- Materials provided
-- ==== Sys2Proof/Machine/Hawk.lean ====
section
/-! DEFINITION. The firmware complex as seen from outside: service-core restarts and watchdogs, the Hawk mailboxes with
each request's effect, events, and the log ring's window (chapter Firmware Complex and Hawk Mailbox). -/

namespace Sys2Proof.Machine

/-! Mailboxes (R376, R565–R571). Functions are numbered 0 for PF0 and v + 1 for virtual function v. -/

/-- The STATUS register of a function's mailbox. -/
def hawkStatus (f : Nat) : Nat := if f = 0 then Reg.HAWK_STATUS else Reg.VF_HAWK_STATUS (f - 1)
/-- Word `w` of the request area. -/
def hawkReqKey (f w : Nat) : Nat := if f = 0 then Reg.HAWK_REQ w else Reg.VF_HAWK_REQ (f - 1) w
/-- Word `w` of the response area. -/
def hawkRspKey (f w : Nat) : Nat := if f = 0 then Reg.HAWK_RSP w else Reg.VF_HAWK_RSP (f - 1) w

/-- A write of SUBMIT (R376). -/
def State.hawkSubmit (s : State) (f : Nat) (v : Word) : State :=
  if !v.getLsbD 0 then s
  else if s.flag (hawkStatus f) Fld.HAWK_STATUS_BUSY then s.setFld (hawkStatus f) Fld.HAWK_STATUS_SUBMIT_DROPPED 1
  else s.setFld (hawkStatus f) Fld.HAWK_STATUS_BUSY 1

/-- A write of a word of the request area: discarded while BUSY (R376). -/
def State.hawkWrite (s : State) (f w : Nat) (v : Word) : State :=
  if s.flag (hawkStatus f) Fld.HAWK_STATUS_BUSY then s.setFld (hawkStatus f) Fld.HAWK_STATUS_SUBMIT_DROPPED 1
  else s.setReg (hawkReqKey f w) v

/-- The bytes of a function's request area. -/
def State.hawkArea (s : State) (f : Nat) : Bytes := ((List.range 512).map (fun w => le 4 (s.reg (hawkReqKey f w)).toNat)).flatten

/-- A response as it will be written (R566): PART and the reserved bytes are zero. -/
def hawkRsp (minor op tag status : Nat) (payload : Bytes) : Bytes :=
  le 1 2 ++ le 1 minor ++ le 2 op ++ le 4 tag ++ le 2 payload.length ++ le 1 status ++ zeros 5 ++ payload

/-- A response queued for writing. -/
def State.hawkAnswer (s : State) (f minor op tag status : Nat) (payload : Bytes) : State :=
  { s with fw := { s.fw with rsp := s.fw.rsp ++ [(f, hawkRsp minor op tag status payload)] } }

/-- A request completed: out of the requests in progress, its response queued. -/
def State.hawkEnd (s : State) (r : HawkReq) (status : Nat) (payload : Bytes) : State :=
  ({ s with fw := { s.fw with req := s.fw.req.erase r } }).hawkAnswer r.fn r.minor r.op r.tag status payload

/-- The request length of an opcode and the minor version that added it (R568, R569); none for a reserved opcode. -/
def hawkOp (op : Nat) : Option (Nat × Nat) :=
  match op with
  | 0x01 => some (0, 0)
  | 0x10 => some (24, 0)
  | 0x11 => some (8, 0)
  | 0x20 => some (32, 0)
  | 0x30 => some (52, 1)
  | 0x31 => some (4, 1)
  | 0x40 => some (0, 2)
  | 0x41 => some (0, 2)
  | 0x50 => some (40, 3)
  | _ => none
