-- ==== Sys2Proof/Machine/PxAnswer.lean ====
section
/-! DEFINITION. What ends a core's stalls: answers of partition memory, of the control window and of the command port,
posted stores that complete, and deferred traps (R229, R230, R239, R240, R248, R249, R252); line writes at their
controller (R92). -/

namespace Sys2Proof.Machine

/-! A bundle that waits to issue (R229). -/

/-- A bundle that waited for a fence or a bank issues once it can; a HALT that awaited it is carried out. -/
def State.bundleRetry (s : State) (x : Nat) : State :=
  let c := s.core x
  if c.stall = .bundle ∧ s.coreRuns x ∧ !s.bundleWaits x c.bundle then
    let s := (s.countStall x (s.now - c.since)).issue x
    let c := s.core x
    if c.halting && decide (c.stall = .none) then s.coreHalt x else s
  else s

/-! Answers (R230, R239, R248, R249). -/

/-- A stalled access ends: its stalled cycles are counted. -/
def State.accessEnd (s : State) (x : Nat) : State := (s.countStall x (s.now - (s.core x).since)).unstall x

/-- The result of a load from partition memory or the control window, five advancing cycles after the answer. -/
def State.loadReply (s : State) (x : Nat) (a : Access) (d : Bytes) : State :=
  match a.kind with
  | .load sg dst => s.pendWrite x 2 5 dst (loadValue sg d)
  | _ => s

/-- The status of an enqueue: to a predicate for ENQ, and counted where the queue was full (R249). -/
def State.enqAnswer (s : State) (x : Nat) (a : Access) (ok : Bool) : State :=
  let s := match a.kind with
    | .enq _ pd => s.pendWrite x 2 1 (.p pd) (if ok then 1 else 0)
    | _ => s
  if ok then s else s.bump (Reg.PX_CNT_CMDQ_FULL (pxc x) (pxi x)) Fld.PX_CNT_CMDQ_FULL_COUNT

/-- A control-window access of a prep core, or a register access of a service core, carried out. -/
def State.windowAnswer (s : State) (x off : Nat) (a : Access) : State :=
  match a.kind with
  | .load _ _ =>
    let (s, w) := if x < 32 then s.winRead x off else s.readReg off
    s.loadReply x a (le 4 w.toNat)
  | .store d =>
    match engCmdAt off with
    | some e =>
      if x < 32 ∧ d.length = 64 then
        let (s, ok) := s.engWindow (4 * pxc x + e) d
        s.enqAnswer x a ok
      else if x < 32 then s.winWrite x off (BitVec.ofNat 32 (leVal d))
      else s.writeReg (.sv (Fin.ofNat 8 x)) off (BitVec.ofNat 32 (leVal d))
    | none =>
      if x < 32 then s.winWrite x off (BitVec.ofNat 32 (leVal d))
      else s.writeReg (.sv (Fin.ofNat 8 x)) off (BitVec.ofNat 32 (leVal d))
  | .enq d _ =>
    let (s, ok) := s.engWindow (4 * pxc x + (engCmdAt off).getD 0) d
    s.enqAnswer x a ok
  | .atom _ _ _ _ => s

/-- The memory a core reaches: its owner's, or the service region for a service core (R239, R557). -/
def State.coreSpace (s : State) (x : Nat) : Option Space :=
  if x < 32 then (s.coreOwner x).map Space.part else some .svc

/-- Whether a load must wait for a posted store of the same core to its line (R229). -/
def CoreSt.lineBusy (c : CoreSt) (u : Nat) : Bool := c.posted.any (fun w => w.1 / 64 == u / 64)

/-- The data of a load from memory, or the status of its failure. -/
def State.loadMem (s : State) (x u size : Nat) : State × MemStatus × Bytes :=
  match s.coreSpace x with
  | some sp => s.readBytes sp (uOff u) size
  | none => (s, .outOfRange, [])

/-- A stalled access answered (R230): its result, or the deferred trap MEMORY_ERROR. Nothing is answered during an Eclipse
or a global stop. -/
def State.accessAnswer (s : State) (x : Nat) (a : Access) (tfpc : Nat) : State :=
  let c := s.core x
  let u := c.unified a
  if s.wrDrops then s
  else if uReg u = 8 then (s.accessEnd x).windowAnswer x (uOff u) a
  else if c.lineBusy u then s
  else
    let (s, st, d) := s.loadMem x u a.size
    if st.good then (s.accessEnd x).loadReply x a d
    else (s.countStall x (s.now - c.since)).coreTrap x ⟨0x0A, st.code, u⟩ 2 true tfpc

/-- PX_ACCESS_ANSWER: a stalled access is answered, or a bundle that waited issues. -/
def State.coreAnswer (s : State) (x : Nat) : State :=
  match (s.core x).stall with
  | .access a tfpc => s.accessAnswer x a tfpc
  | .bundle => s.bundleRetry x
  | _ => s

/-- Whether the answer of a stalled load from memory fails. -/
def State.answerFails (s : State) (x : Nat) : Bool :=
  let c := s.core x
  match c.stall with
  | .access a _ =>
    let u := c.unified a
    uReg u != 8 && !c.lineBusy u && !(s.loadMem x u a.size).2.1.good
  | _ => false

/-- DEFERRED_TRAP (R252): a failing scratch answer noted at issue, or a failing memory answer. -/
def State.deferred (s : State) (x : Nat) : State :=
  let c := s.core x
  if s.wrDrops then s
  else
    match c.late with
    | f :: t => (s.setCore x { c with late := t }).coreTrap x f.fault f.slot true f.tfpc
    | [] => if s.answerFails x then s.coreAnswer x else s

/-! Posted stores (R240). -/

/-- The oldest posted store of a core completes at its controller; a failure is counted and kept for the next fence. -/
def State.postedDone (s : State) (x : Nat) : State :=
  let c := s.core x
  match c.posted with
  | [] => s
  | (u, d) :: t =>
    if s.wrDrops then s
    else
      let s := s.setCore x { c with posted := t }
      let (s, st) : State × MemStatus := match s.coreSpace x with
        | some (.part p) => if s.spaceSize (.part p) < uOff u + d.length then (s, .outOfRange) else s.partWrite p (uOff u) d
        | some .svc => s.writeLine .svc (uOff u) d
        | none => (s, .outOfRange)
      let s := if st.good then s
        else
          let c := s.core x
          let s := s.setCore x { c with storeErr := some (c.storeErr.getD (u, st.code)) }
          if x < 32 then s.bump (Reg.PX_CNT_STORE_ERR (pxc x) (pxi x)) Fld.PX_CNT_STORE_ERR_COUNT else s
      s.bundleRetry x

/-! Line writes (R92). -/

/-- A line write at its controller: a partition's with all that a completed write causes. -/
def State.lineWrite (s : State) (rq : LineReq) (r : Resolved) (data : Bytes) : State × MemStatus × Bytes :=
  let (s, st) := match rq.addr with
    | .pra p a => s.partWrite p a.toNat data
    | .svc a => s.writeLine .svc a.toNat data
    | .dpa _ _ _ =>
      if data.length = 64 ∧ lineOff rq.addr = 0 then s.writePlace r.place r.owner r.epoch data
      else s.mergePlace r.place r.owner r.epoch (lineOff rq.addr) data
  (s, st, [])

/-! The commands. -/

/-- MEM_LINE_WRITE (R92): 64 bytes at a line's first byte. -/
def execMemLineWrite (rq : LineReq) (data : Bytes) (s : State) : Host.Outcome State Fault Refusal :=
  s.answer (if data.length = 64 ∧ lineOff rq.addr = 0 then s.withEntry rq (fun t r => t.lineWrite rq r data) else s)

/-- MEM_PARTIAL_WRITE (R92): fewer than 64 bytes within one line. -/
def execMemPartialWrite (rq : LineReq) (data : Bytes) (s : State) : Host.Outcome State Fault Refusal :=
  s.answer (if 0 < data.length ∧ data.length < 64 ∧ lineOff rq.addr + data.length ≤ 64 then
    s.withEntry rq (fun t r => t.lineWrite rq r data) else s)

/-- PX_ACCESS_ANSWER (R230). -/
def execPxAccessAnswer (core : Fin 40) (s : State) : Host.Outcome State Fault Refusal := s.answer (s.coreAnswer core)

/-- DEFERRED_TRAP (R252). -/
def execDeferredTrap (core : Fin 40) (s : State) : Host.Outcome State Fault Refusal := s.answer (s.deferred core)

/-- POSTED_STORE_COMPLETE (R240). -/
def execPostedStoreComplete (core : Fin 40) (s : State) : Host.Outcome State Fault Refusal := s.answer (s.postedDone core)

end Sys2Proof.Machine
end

- Problem description
Reproduce exactly the stretch of the material above that starts at the line with "the answer. -/" and ends at the line with "if x < 32 then (s.coreOwner", both included, and nothing else.

- Solved problem
/-- The result of a load from partition memory or the control window, five advancing cycles after the answer. -/
def State.loadReply (s : State) (x : Nat) (a : Access) (d : Bytes) : State :=
  match a.kind with
  | .load sg dst => s.pendWrite x 2 5 dst (loadValue sg d)
  | _ => s

/-- The status of an enqueue: to a predicate for ENQ, and counted where the queue was full (R249). -/
def State.enqAnswer (s : State) (x : Nat) (a : Access) (ok : Bool) : State :=
  let s := match a.kind with
    | .enq _ pd => s.pendWrite x 2 1 (.p pd) (if ok then 1 else 0)
    | _ => s
  if ok then s else s.bump (Reg.PX_CNT_CMDQ_FULL (pxc x) (pxi x)) Fld.PX_CNT_CMDQ_FULL_COUNT

/-- A control-window access of a prep core, or a register access of a service core, carried out. -/
def State.windowAnswer (s : State) (x off : Nat) (a : Access) : State :=
  match a.kind with
  | .load _ _ =>
    let (s, w) := if x < 32 then s.winRead x off else s.readReg off
    s.loadReply x a (le 4 w.toNat)
  | .store d =>
    match engCmdAt off with
    | some e =>
      if x < 32 ∧ d.length = 64 then
        let (s, ok) := s.engWindow (4 * pxc x + e) d
        s.enqAnswer x a ok
      else if x < 32 then s.winWrite x off (BitVec.ofNat 32 (leVal d))
      else s.writeReg (.sv (Fin.ofNat 8 x)) off (BitVec.ofNat 32 (leVal d))
    | none =>
      if x < 32 then s.winWrite x off (BitVec.ofNat 32 (leVal d))
      else s.writeReg (.sv (Fin.ofNat 8 x)) off (BitVec.ofNat 32 (leVal d))
  | .enq d _ =>
    let (s, ok) := s.engWindow (4 * pxc x + (engCmdAt off).getD 0) d
    s.enqAnswer x a ok
  | .atom _ _ _ _ => s

/-- The memory a core reaches: its owner's, or the service region for a service core (R239, R557). -/
def State.coreSpace (s : State) (x : Nat) : Option Space :=
  if x < 32 then (s.coreOwner x).map Space.part else some .svc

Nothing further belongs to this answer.